On 2014/10/15 10:06:31, dshwang wrote: > On 2014/10/15 02:03:59, Hongbo Min wrote: > > Very elaborate description. Thanks. > > > > On 2014/10/14 12:09:30, dshwang wrote: > > > As far as I understand, your CL didn't affect whether glClear is skipped or > > not. > > > WebGLRenderingContextBase::clearIfComposited still do glClear every frame. > > > > Indeed, my CL for webgl explicitly skips glClear in > > WebGLRenderingContextBase::clearIfComposited which would return false early if > > the DrawingBuffer supports discarding framebuffer by checking > > DrawingBuffer::discardFramebufferSupported. See > > https://codereview.chromium.org/614883002/patch/40001/50001. > > Ah, I didn't notice this change. Thank you for correcting it. > However, I found a bug thanks to your explanation. glDiscardFramebuffer() > doesn't guarantee clearing FBO, although ASUS Nexus series clear FBO. > I'll fix this bug in https://codereview.chromium.org/656053002/ > > > > As I explain above, glClear is not related to glDiscardFramebuffer. > > > > According to my experiments, on ASUS Nexus 7 device, only if glClear is > skipped, > > the performance could get improved ~30% when using glDiscardFramebuffer. > > Otherwise, glDiscardFramebuffer won't have an impact on fps improvement. I > have > > no much idea about why glClear calling on framebuffer is so time-consuming. > > Maybe a driver bug? > > You explain that skipping glClear mostly contribute on speed-up. Which test > cases do speed-up ~30%? If WebGL draws few triangles, it might be possible, but > huge tests like Aquarium would speed-up little. Am I right? > Ah.. After the above fix, the speed-up will be rollback, unfortunately. > GLES driver may already have optimization like glDiscardFramebuffer. The code in > which you add glDiscardFramebuffer doesn't update buffer of FBO, so driver may > don't read back tiled cache to gpu memory. The benchmarks I am working on is HexGL[1], and PlayCanvas[2] in Ludei demo list. [1] https://github.com/hmin/HexGL/tree/ffos-local [2] https://cocoonjsservice.ludei.com/cocoonjslaunchersvr/demo-list/ (grep PlayCanvas) I strongly suggest you to try PlayCanvas, it gets a very big performance boost.
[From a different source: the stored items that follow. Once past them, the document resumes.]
/-! ### Tags and elements (R108 to R111, R121) -/

/-- The float accumulator (R112). -/
def a96f : FloatFmt := ⟨15, 80, 16383, .ieee, 0⟩

/-- The flags that matrix work reports (R124). -/
def mxFlags (fl : Nat) : Nat := fl &&& (flagInvalid + flagOverflow)

/-- The base format that a class admits for a tag, with whether it is block-scaled; none for a bad
block (R121). -/
def tagFormat (float : Bool) (tag : Nat) : Option (Fmt × Bool) :=
  match Fmt.ofCode (tag / 2 ^ 10 % 2 ^ 6) with
  | some (f, scaled) =>
    let ok := match f with
      | .raw | .n32 | .s64 | .n64 | .a96f | .a96i => false
      | .s32 | .s16 | .n16 | .s8 | .n8 | .s4 | .n4 | .t2 | .b1 => float || !scaled
      | _ => float
    if ok then some (f, scaled) else none
  | none => none

/-- Elements of a block with a tag (R340). -/
def tagCount (float : Bool) (tag : Nat) : Nat :=
  match tagFormat float tag with
  | some (f, _) => 512 / f.width
  | none => 64

/-- The value of a scale code in 0x001 to 0x3FB: magnitude and exponent (R109). -/
def scaleValue (c : Nat) : Nat × Int :=
  if c / 4 = 0 then (c % 4, -128) else (4 + c % 4, (c / 4 : Nat) - 129)

/-- The value of an element under a scale code (R110). -/
def scaledVal (c : Nat) (v : Val) : Val :=
  match v with
  | .nan _ _ _ => .nan false false (2 ^ 79)
  | .inf n => if c = 0 ∨ 0x3FC ≤ c then .nan false false (2 ^ 79) else .inf n
  | .fin n m e =>
    if c = 0 then Val.zero
    else if 0x3FC ≤ c then .nan false false (2 ^ 79)
    else let (sm, se) := scaleValue c; .fin n (m * sm) (e + se)

/-- The first `cnt` elements of a block, none for those of a bad block, with flags (R107, R110,
R121). -/
def blockElems (float : Bool) (tag data cnt : Nat) : List (Option Val) × Nat :=
  match tagFormat float tag with
  | none => (List.replicate cnt none, flagInvalid)
  | some (f, scaled) =>
    let xs := (List.range cnt).map fun i => f.read (data / 2 ^ (f.width * i) % 2 ^ f.width)
    (xs.map fun x => some (if scaled then scaledVal (tag % 2 ^ 10) x.1 else x.1),
      xs.foldl (fun acc x => orFlags acc x.2) 0)

/-- The K elements of a row from its blocks, as (tag, data); what no block covers is bad (R340). -/
def rowElems (float : Bool) : Nat → List (Nat × Nat) → List (Option Val) × Nat
  | k, [] => (List.replicate k none, if k = 0 then 0 else flagInvalid)
  | k, (tag, data) :: rest =>
    let n := min k (tagCount float tag)
    let (x, fx) := blockElems float tag data n
    let (y, fy) := rowElems float (k - n) rest
    (x ++ y, orFlags fx fy)

/-! ### Arithmetic (R122, R123) -/

/-- A product under A96F: NaN and flags, and zero without its sign. -/
def mxProduct (a b : Option Val) : Val × Nat :=
  match a, b with
  | some x, some y =>
    if x.isNaN || y.isNaN then (Val.invalid, 0)
    else
      let (p, fl) := Val.mul x y
      (if p.isZero then Val.zero else p, fl)
  | _, _ => (Val.invalid, flagInvalid)

/-- `add81`: the exact sum rounded once to an A96F. -/
def add81 (c : Nat) (p : Val) : Nat × Nat :=
  let (sum, f1) := Val.add Rctx.plain (a96f.read c) p
  let (r, f2) := a96f.round false Rctx.plain (if sum.isZero then Val.zero else sum)
  (r, orFlags f1 f2)

/-- An addition under A96I: it wraps, or clamps under SAT (R113). -/
def addA96i (sat : Bool) (c : Nat) (p : Int) : Nat :=
  let x := signedOf 96 c + p
  let y := if sat then clampInt (-(2 ^ 95)) (2 ^ 95 - 1) x else x
  (y % (2 ^ 96 : Int)).toNat

/-- An exact integer element. -/
def valInt : Val → Int
  | .fin n m _ => signedMag n m
  | _ => 0

/-- One step of an element's sum: the accumulator's bits and the flags. -/
def mxStep (float sat : Bool) (acc : Nat × Nat) (ab : Option Val × Option Val) : Nat × Nat :=
  if float then
    let (p, f1) := mxProduct ab.1 ab.2
    let (c, f2) := add81 acc.1 p
    (c, orFlags acc.2 (orFlags f1 f2))
  else
    match ab with
    | (some x, some y) => (addA96i sat acc.1 (valInt x * valInt y), acc.2)
    | _ => (acc.1, orFlags acc.2 flagInvalid)

/-! ### Operands (R340 to R344) -/

/-- An operand: captured registers with their tag, a panel in cluster scratch with its pair, or a FIFO
bank. -/
inductive MxSrc where
  | regs (vs : List VReg) (tag : Nat)
  | sram (a0 a1 : Dword)
  | fifo (bank : Nat)
  deriving DecidableEq, Repr

/-- Where a command's operand comes from when it starts. -/
def mxSrc (s : State) (core : Nat) (a0 a1 : Dword) (r : Option (List VReg)) : MxSrc :=
  match r with
  | some vs => .regs vs (field a0 16 16)
  | none =>
    if (s.mem.bank (bankOf core (field a0 18 5))).mode = .fifo then .fifo (field a0 18 5) else .sram a0 a1

/-- The bytes of block `b` of row `r` in captured registers (R344). -/
def regBlock (vs : List VReg) (r b : Nat) : Nat :=
  ((List.range 16).map fun w => (lane (vs.getD (16 * b + w) 0) r).toNat * 2 ^ (32 * w)).sum

/-- The units of a popped entry as (tag, data). -/
def popUnits (v : Nat) : List (Nat × Nat) :=
  (List.range (2 ^ (v % 16 - 6))).map fun i =>
    (v / 16 % 2 ^ 1024 / 2 ^ (16 * i) % 2 ^ 16, v / 16 / 2 ^ 1024 / 2 ^ (512 * i) % 2 ^ 512)

/-- Block `b` of row `r` of panel `p`, with the units of the last popped entry that are left. -/
def fetchBlock (src : MxSrc) (p r b : Nat) (buf : List (Nat × Nat)) :
    Prog ((Nat × Nat) × List (Nat × Nat)) :=
  match src with
  | .regs vs tag => .ret ((tag, regBlock vs r b), buf)
  | .sram a0 a1 =>
    let bank := (field a0 18 5 + field a1 39 5 * r) % 32
    let off := field a0 0 18 + p * field a1 18 18 + r * field a1 0 18 + b * 64
    (ask (.panel bank off (field a0 50 5) (field a0 32 18 + p * 2048 + (r * 32 + b) * 2))).bind fun v =>
      .ret ((v / 2 ^ 512, v % 2 ^ 512), buf)
  | .fifo bank =>
    match buf with
    | u :: rest => .ret (u, rest)
    | [] => (ask (.pop bank)).bind fun v =>
        match popUnits v with
        | u :: rest => .ret (u, rest)
        | [] => .ret ((0, 0), [])

/-- The blocks of a row, as many as K needs and at most 32. -/
def fetchRow (float : Bool) (src : MxSrc) (p r K : Nat) :
    Nat → Nat → List (Nat × Nat) → Prog (List (Nat × Nat) × List (Nat × Nat))
  | 0, _, buf => .ret ([], buf)
  | n + 1, k0, buf =>
    if K ≤ k0 then .ret ([], buf)
    else (fetchBlock src p r (31 - n) buf).bind fun x =>
      (fetchRow float src p r K n (k0 + tagCount float x.1.1) x.2).bind fun y => .ret (x.1 :: y.1, y.2)

/-- The rows of `np` panels, in order. -/
def fetchPanels (float : Bool) (src : MxSrc) (np K : Nat) (buf : List (Nat × Nat)) :
    Prog (List (List (Nat × Nat)) × List (Nat × Nat)) :=
  Prog.fold (fun acc i =>
    (fetchRow float src (i / 32) (i % 32) K 32 0 acc.2).bind fun x => .ret (acc.1 ++ [x.1], x.2))
    ([], buf) (List.range (32 * np))

/-! ### Tiles -/

/-- The key of a tile's element. -/
def tileKey (t i j : Nat) : Nat := t * 1024 + i * 32 + j

/-- New elements and flags of a command. -/
abbrev MxResult := List (Nat × Nat) × Nat

/-- Writes elements into a slot's tiles. -/
def putTile (m : Sparse (BitVec 96)) (l : List (Nat × Nat)) : Sparse (BitVec 96) :=
  l.foldl (fun acc e => Sparse.setZ acc e.1 (BitVec.ofNat 96 e.2)) m

/-- K of a pair for operand A (R341). -/
def mxK (a1 : Dword) : Nat := (field a1 44 10 + 1) * 32

/-- The sums of a command over its rows (R346). -/
def mxCompute (tile : Sparse (BitVec 96)) (c : MxCmd) (np : Nat) (ra rb : List (List (Option Val))) :
    MxResult :=
  (List.range (32 * np)).foldl (fun acc i =>
    (List.range (32 * np)).foldl (fun acc j =>
      let key := tileKey (c.tile + 2 * (i / 32) + j / 32) (i % 32) (j % 32)
      let c0 := if c.kind = .mmaz ∨ c.z = true then 0 else (Sparse.getZ tile key).toNat
      let (x, fl) := ((ra.getD i []).zip (rb.getD j [])).foldl (mxStep c.float c.sat) (c0, 0)
      (acc.1 ++ [(key, x)], orFlags acc.2 fl)) acc) ([], 0)

/-- MMA, MMAZ and MMAT: both operands are fetched, A before B, then the sums are made. -/
def mmaProg (s : State) (o : Op) (c : MxCmd) (tile : Sparse (BitVec 96)) : Prog MxResult :=
  let np := if c.kind = .mmat then 2 else 1
  let K := mxK c.a1
  let sa := mxSrc s o.who.core c.a0 c.a1 c.ra
  let sb := mxSrc s o.who.core c.b0 c.b1 c.rb
  (fetchPanels c.float sa np K []).bind fun x =>
    (fetchPanels c.float sb np K (if sa = sb then x.2 else [])).bind fun y =>
      let ra := x.1.map (rowElems c.float K)
      let rb := y.1.map (rowElems c.float K)
      let fl := (ra ++ rb).foldl (fun acc r => orFlags acc r.2) 0
      let (l, f2) := mxCompute tile c np (ra.map (·.1)) (rb.map (·.1))
      .ret (l, orFlags fl f2)

/-! ### Tensor shape records (R347) -/

/-- A field of a shape record, by byte offset and bytes. -/
def shF (v o n : Nat) : Nat := v / 2 ^ (8 * o) % 2 ^ (8 * n)

def shBase (v : Nat) : Nat := shF v 0 8
def shPitch (v : Nat) : Nat := shF v 8 4
def shM (v : Nat) : Nat := shF v 16 4
def shN (v : Nat) : Nat := shF v 20 4
def shRow0 (v : Nat) : Nat := shF v 24 4
def shCol0 (v : Nat) : Nat := shF v 28 4
def shFmt (v : Nat) : Nat := shF v 32 1
def shRnd (v : Nat) : Nat := shF v 33 1
def shSat (v : Nat) : Bool := shF v 34 1 % 2 == 1
def shTagw (v : Nat) : Bool := shF v 34 1 / 2 % 2 == 1

/-- A record breaks the table. -/
def shapeBad (v : Nat) : Bool :=
  shF v 12 4 != 0 || 64 ≤ shFmt v || 6 ≤ shRnd v || 4 ≤ shF v 34 1 || shF v 35 29 != 0

/-- The format of a record. -/
def shFormat (v : Nat) : Option (Fmt × Bool) := Fmt.ofCode (shFmt v)

/-- Formats of MLOAD (R349). -/
def loadFormat (float : Bool) (f : Fmt) : Bool :=
  match f with
  | .s32 | .n32 | .s64 | .n64 => true
  | .f64 | .f32 | .f19 | .b16 | .f16 | .a96f => float
  | .a96i => !float
  | _ => false

/-- The record of an MLOAD is refused. -/
def mloadBad (float : Bool) (v : Nat) : Bool :=
  shapeBad v || (match shFormat v with
    | some (f, scaled) => scaled || !loadFormat float f
    | none => true)

/-- Written in whole blocks (R350). -/
def wholeBlocks (v : Nat) (f : Fmt) (scaled : Bool) : Bool := scaled || decide (f.width < 8) || shTagw v

/-- The record of an MDRAIN is refused. -/
def mdrainBad (float : Bool) (v : Nat) : Bool :=
  shapeBad v || (match shFormat v with
    | some (f, scaled) =>
      (match f with
        | .raw => true
        | .a96f => !float || shTagw v
        | .a96i => float || shTagw v
        | _ => false) ||
      (wholeBlocks v f scaled &&
        (shBase v % 64 != 0 || shPitch v % 64 != 0 || shCol0 v * f.width % 512 != 0))
    | none => true)

/-- The record of an MDRAINA is refused (R351). -/
def mdrainaBad (v : Nat) : Bool :=
  shapeBad v || shTagw v || (match shFormat v with
    | some (.f32, false) | some (.s32, false) | some (.n32, false) | some (.s64, false)
    | some (.n64, false) => false
    | _ => true)

/-- The address of matrix element (row, col), in bits of the element's width. -/
def shAddr (v w row col : Nat) : Dword :=
  BitVec.ofNat 64 (shBase v + row * shPitch v + col * w / 8)

/-! ### Loads and drains (R349 to R351) -/

/-- The exact value of a matrix element as A96F, and the invalid flag of a signalling NaN (R116, R349). -/
def loadElem (f : Fmt) (bits : Nat) : Nat × Nat :=
  let (r, fl) := a96f.round false Rctx.plain (f.read bits).1
  (r, mxFlags fl)

/-- As `loadElem`, as A96I: exact, without a flag. -/
def loadInt (f : Fmt) (bits : Nat) : Nat × Nat := ((valInt (f.read bits).1 % (2 ^ 96 : Int)).toNat, 0)

/-- MLOAD: row by row; elements outside the extent are zero. -/
def mloadProg (c : MxCmd) : Prog MxResult :=
  (ask (.record c.a0 64 (mloadBad c.float))).bind fun x =>
    if x = 0 then .ret ([], 0)
    else
      let v := x % 2 ^ 512
      match shFormat v with
      | none => .ret ([], 0)
      | some (f, _) =>
        let cols := min 32 (shN v - shCol0 v)
        Prog.fold (fun (acc : MxResult) i =>
          let put (row : Nat) : MxResult :=
            let es := (List.range 32).map fun j =>
              let bits := row / 2 ^ (f.width * j) % 2 ^ f.width
              if j < cols then (if c.float then loadElem f bits else loadInt f bits) else (0, 0)
            (acc.1 ++ (List.range 32).map (fun j => (tileKey c.tile i j, (es.getD j (0, 0)).1)),
              es.foldl (fun fl e => orFlags fl e.2) acc.2)
          if shM v ≤ shRow0 v + i ∨ cols = 0 then
            .ret (acc.1 ++ (List.range 32).map fun j => (tileKey c.tile i j, 0), acc.2)
          else
            (ask (.read .global (shAddr v f.width (shRow0 v + i) (shCol0 v)) (cols * f.width / 8))).bind
              fun row => .ret (put row)) ([], 0) (List.range 32)

/-- The exact value of a tile element. -/
def tileVal (float : Bool) (bits : Nat) : Val :=
  if float then a96f.read bits else Val.ofInt (signedOf 96 bits)

/-- The rounding of a drain (R350); the draws of stochastic rounding follow one another. -/
def drainCtx (v draw : Nat) : Rctx := ⟨Rm.ofCode (shRnd v), false, false, shSat v, Config.rsrDraw draw⟩

/-- An element converted to a base format. -/
def drainElem (float : Bool) (f : Fmt) (v draw : Nat) (x : Val) : Nat × Nat :=
  let (r, fl) := f.round (drainCtx v draw) float x
  (r, mxFlags fl)

/-- The largest finite value of a base (R111). -/
def scaleMax (f : Fmt) : Val :=
  match f.float with
  | some ff => let (m, e) := ff.largest; .fin false m e
  | none => Val.ofInt f.bounds.2

/-- σ × M ≥ m for a scale code. -/
def scaleFits (f : Fmt) (m : Val) (c : Nat) : Bool :=
  let (sm, se) := scaleValue c
  match Val.cmp (Val.mul (.fin false sm se) (scaleMax f)).1 m with
  | .lt => false
  | _ => true

/-- The larger of two magnitudes. -/
def maxMag (a b : Val) : Val :=
  match Val.cmp a b.abs with
  | .lt => b.abs
  | _ => a

/-- The scale code of a block for the values that count, with the overflow flag (R111). -/
def chooseScale (f : Fmt) (ys : List Val) : Nat × Nat :=
  if ys.any fun y => y.isNaN || (y.isInf && decide (f ≠ .e5m2)) then (0x3FF, 0)
  else
    let m := (ys.filter fun y => !y.isInf).foldl maxMag Val.zero
    if m.isZero then (0, 0)
    else match (List.range 0x3FB).find? fun i => scaleFits f m (i + 1) with
      | some i => (i + 1, 0)
      | none => (0x3FB, flagOverflow)

/-- An element of a block-scaled block: the conversion of y / σ with saturation (R111). Under both classes the quotient is
converted as a value of a float source, so that a negative one sets the invalid flag in an unsigned base, which an exact
integer source would not (R119, R350; DESIGN CHOICE, log 91). Of an XB1 block with scale 0x000 or 0x3FF every element is +1,
as B1 has no zero (DESIGN CHOICE, log 91). -/
def scaledElem (float : Bool) (f : Fmt) (v draw code : Nat) (y : Val) : Nat × Nat :=
  let c := { drainCtx v draw with sat := true }
  if code = 0 ∨ code = 0x3FF then ((f.round c float Val.zero).1, 0)
  else if f = .b1 then (if y.neg && !y.isZero then 0 else 1, 0)
  else
    let (sm, se) := scaleValue code
    let q := if y.isInf then y else (Val.div y (.fin false sm se)).1
    let (r, fl) := f.round c true q
    (r, mxFlags fl)

/-- The tile element that stands at (row, col) of a span (R346, R348). -/
def spanElem (tile : Sparse (BitVec 96)) (c : MxCmd) (i j : Nat) : Val :=
  tileVal c.float (Sparse.getZ tile (tileKey (c.tile + 2 * (i / 32) + j / 32) (i % 32) (j % 32))).toNat

/-- Rows and columns of a span. -/
def spanRows (c : MxCmd) : Nat := if c.span = 4 then 64 else 32
def spanCols (c : MxCmd) : Nat := if c.span = 1 then 32 else 64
kbr@chromium.org changed reviewers: + aelias@chromium.org, sievers@chromium.org, vmiura@chromium.org
I'm deferring to sievers@, aelias@ and vmiura@ since this would principally affect Chrome on Android. I'm not sure any more how this part of the command buffer relates to the compositor's on-screen display path. What sorts of measurements have been done of this change? Does it measurably improve performance?
Sorry. I didn't read the CL description carefully. Please file a new bug about applying this optimization to PNaCl instead of referring to the already-closed bug about WebGL. Thanks.
On 2014/10/16 02:09:58, Ken Russell wrote: > I'm deferring to sievers@, aelias@ and vmiura@ since this would principally > affect Chrome on Android. I'm not sure any more how this part of the command > buffer relates to the compositor's on-screen display path. What sorts of > measurements have been done of this change? Does it measurably improve > performance? According to my performance measurement, glDiscardFramebufferEXT may save memory bandwidth, but have no performance improvement if glClear is not skipped.
On 2014/10/16 02:12:28, Ken Russell wrote: > Sorry. I didn't read the CL description carefully. Please file a new bug about > applying this optimization to PNaCl instead of referring to the already-closed > bug about WebGL. Thanks. Thanks. I filed new bug and changed the description. sievers@, could you review? On 2014/10/16 06:27:15, Hongbo Min wrote: > On 2014/10/16 02:09:58, Ken Russell wrote: > > I'm deferring to sievers@, aelias@ and vmiura@ since this would principally > > affect Chrome on Android. I'm not sure any more how this part of the command > > buffer relates to the compositor's on-screen display path. What sorts of > > measurements have been done of this change? Does it measurably improve > > performance? > > According to my performance measurement, glDiscardFramebufferEXT may save memory > bandwidth, but have no performance improvement if glClear is not skipped. Unfortunately, I also didn't see meaningful speed-up. nevertheless, I submit this CL because of recommended in theory.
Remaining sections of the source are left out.